2017-04-20 Thread Robert Kern
On Thu, Apr 20, 2017 at 6:15 AM, Julian Taylor <
jtaylor.deb...@googlemail.com> wrote:

> Do you have comments on how to go forward, in particular in regards to
> new dtype vs modify np.unicode?

Can we restate the use cases explicitly? I feel like we ended up with the
current sub-optimal situation because we never really laid out the use
cases. We just felt like we needed bytestring and unicode dtypes, more out
of completionism than anything, and we made a bunch of assumptions just to
get each one done. I think there may be broad agreement that many of those
assumptions are "wrong", but it would be good to reference that against
concretely-stated use cases.

FWIW, if I need to work with in-memory arrays of strings in Python code,
I'm going to use dtype=object a la pandas. It has almost no arbitrary
constraints, and I can rely on Python's unicode facilities freely. There
may be some cases where it's a little less memory-efficient (e.g.
representing a column of enumerated single-character values like 'M'/'F'),
but that's never prevented me from doing anything (compare to the
uniform-length restrictions, which *have* prevented me from doing things).

So what's left? Being able to memory-map to files that have string data
conveniently laid out according to numpy assumptions (e.g. FITS). Being
able to work with C/C++/Fortran APIs that have arrays of strings laid out
according to numpy assumptions (e.g. HDF5). I think it would behoove us to
canvass the needs of these formats and APIs before making any more
assumptions.

For example, to my understanding, FITS files more or less follow numpy
assumptions for its string columns (i.e. uniform-length). But it enforces
7-bit-clean ASCII and pads with terminating NULLs; I believe this was the
singular motivating use case for the trailing-NULL behavior of np.string.

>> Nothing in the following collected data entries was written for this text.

-- ==== Sys2Proof/Laws/Address.lean ====
section
/-! SUPPORT. The texts the address engine writes: rendered hextets are text of the grammar, and the lengths
of padded fragments and reverse names. -/

namespace Sys2Proof.Machine

/-! ## Rendered hextets -/

/-- Hextets written by a form that reads back, joined by colons, are text of those hextets (R82, R84). -/
theorem groupsText_join_map {f : U16 → Bytes} (h16 : ∀ v, isH16 (f v) = true) (hv : ∀ v, hextetVal (f v) = v)
    (a : Bool) (h : List U16) : GroupsText a (join [colon] (h.map f)) h := by
  by_cases hh : h = []
  · subst hh; exact .inl ⟨rfl, rfl⟩
  · refine .inr (.inl ⟨h.map f, by simpa using hh, by simpa using fun v _ => h16 v, rfl, ?_⟩)
    simp [Function.comp_def, hv]

theorem groupsText_hex4 (a : Bool) (h : List U16) : GroupsText a (join [colon] (h.map hex4)) h :=
  groupsText_join_map isH16_hex4 hextetVal_hex4 a h

theorem groupsText_hexmin (a : Bool) (h : List U16) : GroupsText a (join [colon] (h.map hexmin)) h :=
  groupsText_join_map isH16_hexmin hextetVal_hexmin a h

theorem colon_not_mem_hex4 (v : U16) : colon ∉ hex4 v := colon_not_mem_of_isH16 (isH16_hex4 v)

theorem colon_not_mem_hexmin (v : U16) : colon ∉ hexmin v := colon_not_mem_of_isH16 (isH16_hexmin v)

theorem sum_map_length_hex4 (h : List U16) : ((h.map hex4).map List.length).sum = 4 * h.length := by
  induction h with
  | nil => rfl
  | cons v h ih => simp only [List.map_cons, List.sum_cons, ih, length_hex4, List.length_cons]; omega

theorem sum_map_length_hexmin (h : List U16) :
    h.length ≤ ((h.map hexmin).map List.length).sum ∧ ((h.map hexmin).map List.length).sum ≤ 4 * h.length := by
  induction h with
  | nil => simp
  | cons v h ih =>
    have := length_hexmin v
    simp only [List.map_cons, List.sum_cons, List.length_cons]
    omega

theorem length_renderFull_eq (h : List U16) : (renderFull h).length = 4 * h.length + (h.length - 1) := by
  simp only [renderFull, length_join, sum_map_length_hex4, List.length_map]

theorem length_renderMin_le (h : List U16) : (renderMin h).length ≤ 5 * h.length - 1 := by
  have := sum_map_length_hexmin h
  simp only [renderMin, length_join, List.length_map]
  omega

theorem length_renderMin_ge (h : List U16) : 2 * h.length - 1 ≤ (renderMin h).length := by
  have := sum_map_length_hexmin h
  simp only [renderMin, length_join, List.length_map]
  omega

/-- The nibbles of the full form (R88, R105). -/
theorem filter_renderFull (h : List U16) :
    (renderFull h).filter (fun b => decide (b ≠ colon)) = h.flatMap hex4 := by
  rw [renderFull, filter_join (by simpa using fun v _ => colon_not_mem_hex4 v), List.flatMap]

/-! ## Padded fragments -/

theorem sum_length_split (c : Byte) (s : Bytes) :
    ((split c s).map List.length).sum + ((split c s).length - 1) = s.length := by
  rw [← length_join, join_split]

theorem length_split_pos (c : Byte) (s : Bytes) : 1 ≤ (split c s).length :=
  List.length_pos_of_ne_nil (split_ne_nil c s)

theorem sum_map_length_lpad4 (T : List Bytes) :
    ((T.map lpad4).map List.length).sum ≤ (T.map List.length).sum + 4 * T.length ∧
    4 * T.length ≤ ((T.map lpad4).map List.length).sum := by
  induction T with
  | nil => simp
  | cons t T ih =>
    have := length_lpad4 t
    simp only [List.map_cons, List.sum_cons, List.length_cons]
    omega

theorem length_expandIncomplete_le (s : Bytes) : (expandIncomplete s).length ≤ 5 * s.length + 4 := by
  have h1 := sum_length_split colon s
  have h2 := (sum_map_length_lpad4 (split colon s)).1
  simp only [expandIncomplete, length_join, List.length_map]
  omega

/-- A padded fragment without its colons is its padded tokens, one after another (R92, R105). -/
theorem filter_expandIncomplete (s : Bytes) :
    (expandIncomplete s).filter (fun b => decide (b ≠ colon)) = ((split colon s).map lpad4).flatten := by
  rw [expandIncomplete, filter_join]
  intro t ht
  obtain ⟨u, hu, rfl⟩ := List.mem_map.mp ht
  exact colon_not_mem_lpad4 (not_mem_of_mem_split hu)

/-- The bytes a padded fragment has besides its colons (R110). -/
theorem length_filter_expandIncomplete (s : Bytes) :
    4 ≤ ((expandIncomplete s).filter (fun b => decide (b ≠ colon))).length ∧
    ((expandIncomplete s).filter (fun b => decide (b ≠ colon))).length ≤ 4 * s.length + 4 := by
  have h1 := sum_length_split colon s
  have h2 := sum_map_length_lpad4 (split colon s)
  have h3 := length_split_pos colon s
  rw [filter_expandIncomplete, List.length_flatten]
  omega

/-! ## Reverse names -/

theorem length_join_chars (d : Bytes) : (join [dot] (chars d)).length = 2 * d.length - 1 := by
  rw [length_join]
  have : ((chars d).map List.length).sum = d.length := by
    induction d with
    | nil => rfl
    | cons b d ih =>
      rw [show chars (b :: d) = [b] :: chars d from rfl]
      simp only [List.map_cons, List.sum_cons, ih, List.length_cons, List.length_nil]; omega
  rw [this]
  simp only [chars, List.length_map]
  omega

theorem length_ip6Arpa : ip6Arpa.length = 10 := by decide

theorem length_inAddrArpa : inAddrArpa.length = 14 := by decide

/-- The length of a reverse name (R110): two bytes a nibble, less one, and the suffix. -/
theorem length_nibbleName (e : Bytes) :
    (nibbleName e).length = 2 * (e.filter (fun b => decide (b ≠ colon))).length - 1 + 10 := by
  rw [nibbleName, List.length_append, length_join_chars, length_ip6Arpa, List.length_reverse]

/-! ## Zero runs -/

/-- How far the longest-run loop can have got (R93): whatever it answers was the best before, or is a run of
zeros at or after index `i`. -/
theorem longestRunFrom_cases (z : List Bool) (fuel i : Nat) (best : Option Nat × Nat) :
    longestRunFrom z fuel i best = best ∨
    ∃ st n, longestRunFrom z fuel i best = (some st, n) ∧ best.2 ≤ n ∧ 1 ≤ n ∧ i ≤ st ∧ st + n ≤ z.length ∧
      ∀ k, st ≤ k → k < st + n → z[k]? = some true := by
  induction fuel generalizing i best with
  | zero => exact .inl rfl
  | succ fuel ih =>
    unfold longestRunFrom
    split
    · rename_i hi
      split
      · rename_i hz
        obtain ⟨n, hn⟩ : ∃ n, n = ((z.drop i).takeWhile id).length := ⟨_, rfl⟩
        simp only [← hn]
        have hpos : 1 ≤ n := by
          rw [hn, List.drop_eq_getElem_cons hi, List.takeWhile_cons_of_pos]
          · simp
          · simpa [List.getD_eq_getElem?_getD, List.getElem?_eq_getElem hi] using hz
        have hle : i + n ≤ z.length := by
          have := (List.takeWhile_sublist (l := z.drop i) id).length_le
          rw [List.length_drop] at this
          omega
        have hones : ∀ k, i ≤ k → k < i + n → z[k]? = some true := by
          intro k h1 h2
          have hmem : (z.drop i)[k - i]? = some true := by
            have hp := List.takeWhile_prefix (l := z.drop i) id
            obtain ⟨r, hr⟩ := hp
            rw [← hr, List.getElem?_append_left (by omega)]
            have hlt : k - i < ((z.drop i).takeWhile id).length := by omega
            have hall := List.all_takeWhile (l := z.drop i) (p := id)
            rw [List.all_eq_true] at hall
            rw [List.getElem?_eq_getElem hlt]
            exact congrArg some (hall _ (List.getElem_mem hlt))
          rw [List.getElem?_drop] at hmem
          rwa [show i + (k - i) = k by omega] at hmem
        rcases ih (i + n) (if best.2 ≤ n then (some i, n) else best) with h | ⟨st, m, h, hm, hm1, hst, hlen, hz'⟩
        · rw [h]
          split
          · exact .inr ⟨i, n, rfl, ‹_›, hpos, le_rfl, hle, hones⟩
          · exact .inl rfl
        · rw [h]
          refine .inr ⟨st, m, rfl, ?_, hm1, by omega, hlen, hz'⟩
          split at hm <;> omega
      · rcases ih (i + 1) best with h | ⟨st, m, h, hm, hm1, hst, hlen, hz'⟩
        · exact .inl h
        · exact .inr ⟨st, m, h, hm, hm1, by omega, hlen, hz'⟩
    · exact .inl rfl

/-- The run CONTRACT replaces, if any, lies inside the hextets, is not empty and is all zeros (R93). -/
theorem longestZeroRun_zeros {h : List U16} {st n : Nat} (hr : longestZeroRun h = (some st, n)) :
    1 ≤ n ∧ st + n ≤ h.length ∧ (h.drop st).take n = List.replicate n 0#16 := by
  rcases longestRunFrom_cases (h.map (fun v => decide (v = 0#16))) h.length 0 (none, 0) with
    hb | ⟨st', n', hb, -, hn, -, hlen, hz⟩
  · rw [longestZeroRun, hb] at hr; simp at hr
  · rw [longestZeroRun, hb] at hr
    obtain ⟨h1, rfl⟩ := Prod.mk.inj hr
    obtain rfl := Option.some.inj h1
    rw [List.length_map] at hlen
    refine ⟨hn, hlen, ?_⟩
    apply List.ext_getElem?
    intro k
    by_cases hk : k < n'
    · have := hz (st' + k) (by omega) (by omega)
      rw [List.getElem?_map] at this
      obtain ⟨v, hv, hv0⟩ := Option.map_eq_some_iff.mp this
      rw [List.getElem?_take_of_lt hk, List.getElem?_drop, hv, List.getElem?_replicate_of_lt hk]
      exact congrArg some (by simpa using hv0)
    · rw [List.getElem?_eq_none (by simp; omega), List.getElem?_eq_none (by simp; omega)]

/-- The hextets before the run, the run's zeros, and the hextets after it are all the hextets. -/
theorem hextets_around_run {h : List U16} {st n : Nat} (hr : longestZeroRun h = (some st, n)) :
    h.take st ++ List.replicate n 0#16 ++ h.drop (st + n) = h := by
  obtain ⟨-, -, hz⟩ := longestZeroRun_zeros hr
  rw [← hz, ← List.take_add, List.take_append_drop]

end Sys2Proof.Machine
end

I don't know of a format off-hand that works with numpy uniform-length
strings and Unicode as well. HDF5 (to my recollection) supports arrays of
NULL-terminated, uniform-length ASCII like FITS, but only variable-length
UTF8 strings.

We should look at some of the newer formats and APIs, like Parquet and
Arrow, and also consider the cross-language APIs with Julia and R.

If I had to jump ahead and propose new dtypes, I might suggest this:

* For the most part, treat the string dtypes as temporary communication
formats rather than the preferred in-memory working format, similar to how
we use `float16` to communicate with GPU APIs.

* Acknowledge the use cases of the current NULL-terminated np.string dtype,
but perhaps add a new canonical alias, document it as being for those
specific use cases, and deprecate/de-emphasize the current name.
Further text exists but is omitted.